Dataset entries:

@[simp] theorem promote_frame (i : ℕ) (s : State) :
    (promote i s).part = s.part ∧ (promote i s).pins = s.pins ∧ (promote i s).clock = s.clock ∧ (promote i s).boot =
    s.boot ∧ (promote i s).dev = s.dev ∧ (promote i s).faults = s.faults ∧ (promote i s).mbx = s.mbx ∧ (promote i
    s).db = s.db ∧ (promote i s).locks = s.locks ∧ (promote i s).ports = s.ports ∧ (promote i s).cmds = s.cmds ∧
    (promote i s).graphs = s.graphs ∧ (promote i s).mem = s.mem ∧ (promote i s).stk = s.stk ∧ (promote i s).counts =
    s.counts ∧ (promote i s).comp = s.comp ∧ (promote i s).banks = s.banks ∧ (promote i s).cairn = s.cairn ∧
    (promote i s).las = s.las ∧ (promote i s).chans = s.chans ∧ (promote i s).links = s.links ∧ (promote i s).fab =
    s.fab ∧ (promote i s).d2d = s.d2d ∧ (promote i s).guest = s.guest ∧ (promote i s).sec = s.sec ∧ (promote i
    s).out = s.out ∧ (promote i s).free = s.free ∧ (promote i s).pending = s.pending :=
  ⟨rfl, rfl, rfl, rfl, rfl, rfl, rfl, rfl, rfl, rfl, rfl, rfl, rfl, rfl, rfl, rfl, rfl, rfl, rfl, rfl, rfl, rfl, rfl, rfl, rfl, rfl, rfl, rfl⟩

@[simp] theorem pushEntry_frame (e : Entry) (s : State) :
    (pushEntry e s).part = s.part ∧ (pushEntry e s).pins = s.pins ∧ (pushEntry e s).clock = s.clock ∧ (pushEntry e
    s).boot = s.boot ∧ (pushEntry e s).dev = s.dev ∧ (pushEntry e s).faults = s.faults ∧ (pushEntry e s).mbx = s.mbx
    ∧ (pushEntry e s).db = s.db ∧ (pushEntry e s).locks = s.locks ∧ (pushEntry e s).ports = s.ports ∧ (pushEntry e
    s).graphs = s.graphs ∧ (pushEntry e s).mem = s.mem ∧ (pushEntry e s).stk = s.stk ∧ (pushEntry e s).counts =
    s.counts ∧ (pushEntry e s).comp = s.comp ∧ (pushEntry e s).banks = s.banks ∧ (pushEntry e s).cairn = s.cairn ∧
    (pushEntry e s).therm = s.therm ∧ (pushEntry e s).las = s.las ∧ (pushEntry e s).chans = s.chans ∧ (pushEntry e
    s).links = s.links ∧ (pushEntry e s).fab = s.fab ∧ (pushEntry e s).d2d = s.d2d ∧ (pushEntry e s).guest = s.guest
    ∧ (pushEntry e s).sec = s.sec ∧ (pushEntry e s).out = s.out ∧ (pushEntry e s).free = s.free ∧ (pushEntry e
    s).pending = s.pending :=
  ⟨rfl, rfl, rfl, rfl, rfl, rfl, rfl, rfl, rfl, rfl, rfl, rfl, rfl, rfl, rfl, rfl, rfl, rfl, rfl, rfl, rfl, rfl, rfl, rfl, rfl, rfl, rfl, rfl⟩

@[simp] theorem ringFw_frame (bits : BitVec 32) (s : State) :
    (ringFw bits s).part = s.part ∧ (ringFw bits s).pins = s.pins ∧ (ringFw bits s).clock = s.clock ∧ (ringFw bits
    s).boot = s.boot ∧ (ringFw bits s).dev = s.dev ∧ (ringFw bits s).faults = s.faults ∧ (ringFw bits s).mbx = s.mbx
    ∧ (ringFw bits s).locks = s.locks ∧ (ringFw bits s).ports = s.ports ∧ (ringFw bits s).cmds = s.cmds ∧ (ringFw
    bits s).graphs = s.graphs ∧ (ringFw bits s).mem = s.mem ∧ (ringFw bits s).stk = s.stk ∧ (ringFw bits s).counts =
    s.counts ∧ (ringFw bits s).comp = s.comp ∧ (ringFw bits s).banks = s.banks ∧ (ringFw bits s).cairn = s.cairn ∧
    (ringFw bits s).therm = s.therm ∧ (ringFw bits s).las = s.las ∧ (ringFw bits s).chans = s.chans ∧ (ringFw bits
    s).links = s.links ∧ (ringFw bits s).fab = s.fab ∧ (ringFw bits s).d2d = s.d2d ∧ (ringFw bits s).guest = s.guest
    ∧ (ringFw bits s).sec = s.sec ∧ (ringFw bits s).out = s.out ∧ (ringFw bits s).free = s.free ∧ (ringFw bits
    s).pending = s.pending :=
  ⟨rfl, rfl, rfl, rfl, rfl, rfl, rfl, rfl, rfl, rfl, rfl, rfl, rfl, rfl, rfl, rfl, rfl, rfl, rfl, rfl, rfl, rfl, rfl, rfl, rfl, rfl, rfl, rfl⟩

Activity: With "links" as the word to match, copy each line of the records that has it.

Result:
    (promote i s).las = s.las ∧ (promote i s).chans = s.chans ∧ (promote i s).links = s.links ∧ (promote i s).fab =
    s).links = s.links ∧ (pushEntry e s).fab = s.fab ∧ (pushEntry e s).d2d = s.d2d ∧ (pushEntry e s).guest = s.guest
    s).links = s.links ∧ (ringFw bits s).fab = s.fab ∧ (ringFw bits s).d2d = s.d2d ∧ (ringFw bits s).guest = s.guest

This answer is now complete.